§ **Work instruction**:
Would you filter these records and copy every line that has the word "ckFinal"?

Collected data:

-- ==== Sys2Proof/Tests/Slice0.lean ====
section
/-! SUPPORT. The model's own tests: expected results from spec/95_test_vectors.md or worked out from the numbered rules, and
for every statement with hypotheses a concrete state and operands that meet them. -/

namespace Sys2Proof.Tests

open Sys2Proof Sys2Proof.Machine

/-! ## Helpers -/

/-- REFCFG with the smallest capacities R9 admits. -/
def cfg : Config := { Config.refcfg with rxCap := 13, maxData := 9 }

/-- The reset state of that instance with RXBUF all zero, one of its draws. -/
def s0 : State := { State.resetOf cfg 0 with rxbuf := List.replicate 13 ⟨0, 0⟩ }

/-- Inside the message PACKET 5, DATA 3 (95_test_vectors.md section 7). -/
def inside : State := { s0 with asm := .inMessage, cur := [mkField .packet 5, mkField .data 3], ckRx := 8 }

/-- Inside a message that holds MAX_DATA DATA fields. -/
def full : State :=
  { s0 with asm := .inMessage, cur := mkField .packet 0 :: List.replicate 9 (mkField .data 1), ckRx := 9 }

/-- The state a run of one command ends in, if it completes. -/
def after : Result → Option State
  | .next t => some t
  | .fault _ => none
  | .refused _ => none

/-- The pulses of the table of 95_test_vectors.md. -/
def PS : Pulse := ⟨3000, 6000⟩
def HT : Pulse := ⟨3000, 2000⟩
def HB : Pulse := ⟨6000, 2000⟩
def b1 : Pulse := ⟨2000, 2000⟩
def b0 : Pulse := ⟨1000, 2000⟩
def GF : Pulse := ⟨12500, 12500⟩
def GT : Pulse := ⟨28000, 28000⟩
def GC : Pulse := ⟨40000, 40000⟩
def S : Pulse := ⟨0, 0⟩

/-- The train of PACKET 5 (section 4). -/
def P5 : List Pulse := [PS, HT, b0, b0, b0, b0, b0, b0, b1, b0, b1, GF]

/-- A state whose RXBUF starts with some pulses, RXLEN being their number. -/
def holding (ps : List Pulse) : State := { s0 with rxbuf := ps ++ List.replicate (13 - ps.length) ⟨0, 0⟩, rxlen := ps.length }

/-! ## Ill-formed commands and instances are refused -/

theorem test_wf_enc_field : Instr.wf (.encField 6) = false ∧ Instr.wf (.encField 5) = true := by decide

theorem test_wf_enc_feed : Instr.wf (.encFeed 7) = false ∧ Instr.wf (.encFeed 0) = true := by decide

theorem test_wf_asm_feed : Instr.wf (.asmFeed 6) = false ∧ Instr.wf (.asmFeed 2) = true := by decide

/-- W1 to W4 of R231 and the ranges of R9, one instance that breaks each. -/
theorem test_wf_instance :
    configWf { cfg with tPsM := 0 } = false ∧ configWf { cfg with gTag := 1 } = false ∧
      configWf { cfg with tHdrBc := 3600 } = false ∧ configWf { cfg with tB1 := 1200 } = false ∧
      configWf { cfg with gField := 4000 } = false ∧ configWf { cfg with rxCap := 12 } = false ∧
      configWf { cfg with maxData := 63 } = false ∧ configWf cfg = true := by decide

/-! ## Decoding, with words written out from R111 and R113 -/

theorem test_decode_classify : decode 0b00000000000000000000_0_000_00000001 = .ok .classify := by decide

theorem test_decode_dec2bcd : decode 0b00000000000000000000_0_000_00000010 = .ok .dec2bcd := by decide

theorem test_decode_bcd2dec : decode 0b00000000000000000000_0_000_00000011 = .ok .bcd2dec := by decide

theorem test_decode_ck_start : decode 0b00000000000000000000_1_000_00010000 = .ok (.ckStart .rx) := by decide

theorem test_decode_ck_acc : decode 0b00000000000000000000_0_000_00010001 = .ok (.ckAcc .tx) := by decide

theorem test_decode_ck_final : decode 0b00000000000000000000_1_000_00010010 = .ok (.ckFinal .rx) := by decide

theorem test_decode_ck_valid : decode 0b00000000000000000000_0_000_00010011 = .ok (.ckValid .tx) := by decide

theorem test_decode_enc_field : decode 0b00000000000000000000_0_011_00100000 = .ok (.encField 3) := by decide

theorem test_decode_enc_feed : decode 0b00000000000000000000_0_001_00100001 = .ok (.encFeed 1) := by decide

theorem test_decode_dec_field : decode 0b00000000000000000000_0_000_00100010 = .ok .decField := by decide

theorem test_decode_asm_feed : decode 0b00000000000000000000_0_010_00110000 = .ok (.asmFeed 2) := by decide

theorem test_decode_asm_reset : decode 0b00000000000000000000_0_000_00110001 = .ok .asmReset := by decide

/-- 95_test_vectors.md section 8, and the order of the checks of R110. -/
theorem test_decode_rejects :
    decode 0x00000000 = .error .reservedOp ∧ decode 0x00000023 = .error .reservedOp ∧
      decode 0xFFFFFFFF = .error .reservedOp ∧ decode 0x00001001 = .error .reservedBits ∧
      decode 0x80000022 = .error .reservedBits ∧ decode 0x00000101 = .error .unusedKind ∧
      decode 0x00000710 = .error .unusedKind ∧ decode 0x00000801 = .error .unusedCksel ∧
      decode 0x00000F21 = .error .unusedCksel ∧ decodeBytes [0x22, 0, 0] = .error .notOneWord := by decide

/-- Every byte lane counts: bits [15:8] lie in the second byte (R81). -/
theorem test_decode_bytes :
    decodeBytes [0x21, 0x01, 0, 0] = .ok (.encFeed 1) ∧ decodeTableWord 32 0x810 = some (.ckStart .rx) ∧
      decodeTableWord 8 0x22 = some .decField ∧ decodeTableWord 40 0x22 = none := by decide

/-! ## One step of each command -/

/-- Section 1: 1200 against 1000 accepts. -/
theorem test_classify_accepts :
    (after (exec .classify { s0 with arg0 := 1200, arg1 := 1000 })).map (·.res) = some 1 := by decide

/-- Section 1: 0xCCCCCCCB is one below four fifths of 0xFFFFFFFF. -/
theorem test_classify_rejects :
    (after (exec .classify { s0 with arg0 := 0xCCCCCCCB, arg1 := 0xFFFFFFFF, res := 7 })).map (·.res) = some 0 := by
  decide

/-- Section 2: 100 is the sentinel. -/
theorem test_dec2bcd_sentinel :
    (after (exec .dec2bcd { s0 with arg0 := 100 })).map (·.res) = some 0xFF := by decide

/-- Section 2: 101 raises ERR_DOMAIN and RES stays. -/
theorem test_dec2bcd_domain :
    (after (exec .dec2bcd { s0 with arg0 := 101, res := 0x1234 })).map (fun t => (t.res, t.err)) =
      some (0x1234, .domain) := by decide

/-- Section 2: 0x42 is 42. -/
theorem test_bcd2dec : (after (exec .bcd2dec { s0 with arg0 := 0x42 })).map (·.res) = some 42 := by decide

/-- Section 2: 0x9F is 105 under ARITH. -/
theorem test_bcd2dec_arith :
    (after (exec .bcd2dec { s0 with arg0 := 0x9F, cfg := { cfg with bcd2decInvalid := .arith } })).map (·.res) =
      some 105 := by decide

/-- R201: 0x1FF is stored whole, in the accumulator CKSEL names. -/
theorem test_ck_start :
    (after (exec (.ckStart .rx) { s0 with arg0 := 0x1FF, ckTx := 3 })).map (fun t => (t.ckRx, t.ckTx)) =
      some (0x1FF, 3) := by decide

/-- Section 3: the sum wraps. -/
theorem test_ck_acc_wraps :
    (after (exec (.ckAcc .rx) { s0 with arg0 := 1, ckRx := 0xFFFFFFFF })).map (·.ckRx) = some 0 := by decide

/-- Section 3: a total of 1020 gives 508 and leaves 252. -/
theorem test_ck_final :
    (after (exec (.ckFinal .tx) { s0 with ckTx := 1020 })).map (fun t => (t.ckTx, t.res)) = some (252, 508) := by decide

/-- Section 3: bit 8 is masked. -/
theorem test_ck_valid :
    (after (exec (.ckValid .tx) { s0 with arg0 := 264, ckTx := 264 })).map (·.res) = some 1 := by decide

/-- Section 3: bit 9 survives the mask. -/
theorem test_ck_valid_bit9 :
    (after (exec (.ckValid .tx) { s0 with arg0 := 520, ckTx := 8, res := 7 })).map (·.res) = some 0 := by decide

/-- The example of R245: TAG 85. -/
theorem test_enc_field_tag :
    (after (exec (.encField 3) { s0 with arg0 := 85 })).map (fun t => (t.txbuf, t.txlen)) =
      some ([PS, HT, b1, b0, b1, b0, b1, b0, b1, GT, S, S, S], 11) := by decide

/-- Section 4: BEACON 31 is the shortest train, and what lay past it is zeroed. -/
theorem test_enc_field_beacon :
    (after (exec (.encField 4) { s0 with arg0 := 31, txbuf := List.replicate 13 GC, txlen := 13 })).map (·.txbuf) =
      some [PS, HB, b1, b1, b1, b1, b1, GF, S, S, S, S, S] := by decide

/-- Section 6: a CHECKSUM feed ignores ARG0. -/
theorem test_enc_feed_checksum :
    (after (exec (.encFeed 2) { s0 with arg0 := 0xFFFFFFFF })).map (fun t => (t.res, t.err)) = some (0x00020100, .ok) := by
  decide

/-- Section 6: DATA 256 raises ERR_VALUE and changes nothing else. -/
theorem test_enc_feed_value :
    (after (exec (.encFeed 1) { s0 with arg0 := 256, ckTx := 5, res := 5 })).map (fun t => (t.err, t.ckTx, t.res)) =
      some (.value, 5, 5) := by decide

/-- Section 5: the train of PACKET 5. -/
theorem test_dec_field :
    (after (exec .decField (holding P5))).map (fun t => (t.res, t.rxptr, t.err)) = some (5, 12, .ok) := by decide

/-- Section 5: an abort beats an earlier space mismatch. -/
theorem test_dec_field_bit :
    (after (exec .decField (holding [PS, HT, b0, ⟨1000, 2500⟩, b0, b0, ⟨1400, 2000⟩, b0, b1, b0, b1, GF]))).map
      (fun t => (t.err, t.rxptr)) = some (.bit, 0) := by decide

/-- Section 7: CHECKSUM 264 completes PACKET 5, DATA 3. -/
theorem test_asm_feed_delivers :
    (after (exec (.asmFeed 2) { inside with arg0 := 264 })).map
      (fun t => (t.msgout.map Field.word, t.emit, t.asm, t.ckRx)) =
        some ([0x5, 0x10003, 0x20108], true, .idle, 8) := by decide

/-- Section 7: a second PACKET under RESTART. -/
theorem test_asm_feed_restart :
    (after (exec (.asmFeed 0) { inside with arg0 := 7, cfg := { cfg with packetRestart := .restart } })).map
      (fun t => (statusWord t, t.cur.map Field.word, t.ckRx)) = some (0x10C, [0x7], 7) := by decide

/-- The example of R300. -/
theorem test_asm_reset :
    (after (exec .asmReset { inside with msgout := [mkField .tag 85] })).map
      (fun t => (t.asm, t.cur, t.ckRx, t.msgout.length)) = some (.idle, [], 0, 1) := by decide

§ **Finished task**:
theorem test_decode_ck_final : decode 0b00000000000000000000_1_000_00010010 = .ok (.ckFinal .rx) := by decide
    (after (exec (.ckFinal .tx) { s0 with ckTx := 1020 })).map (fun t => (t.ckTx, t.res)) = some (252, 508) := by decide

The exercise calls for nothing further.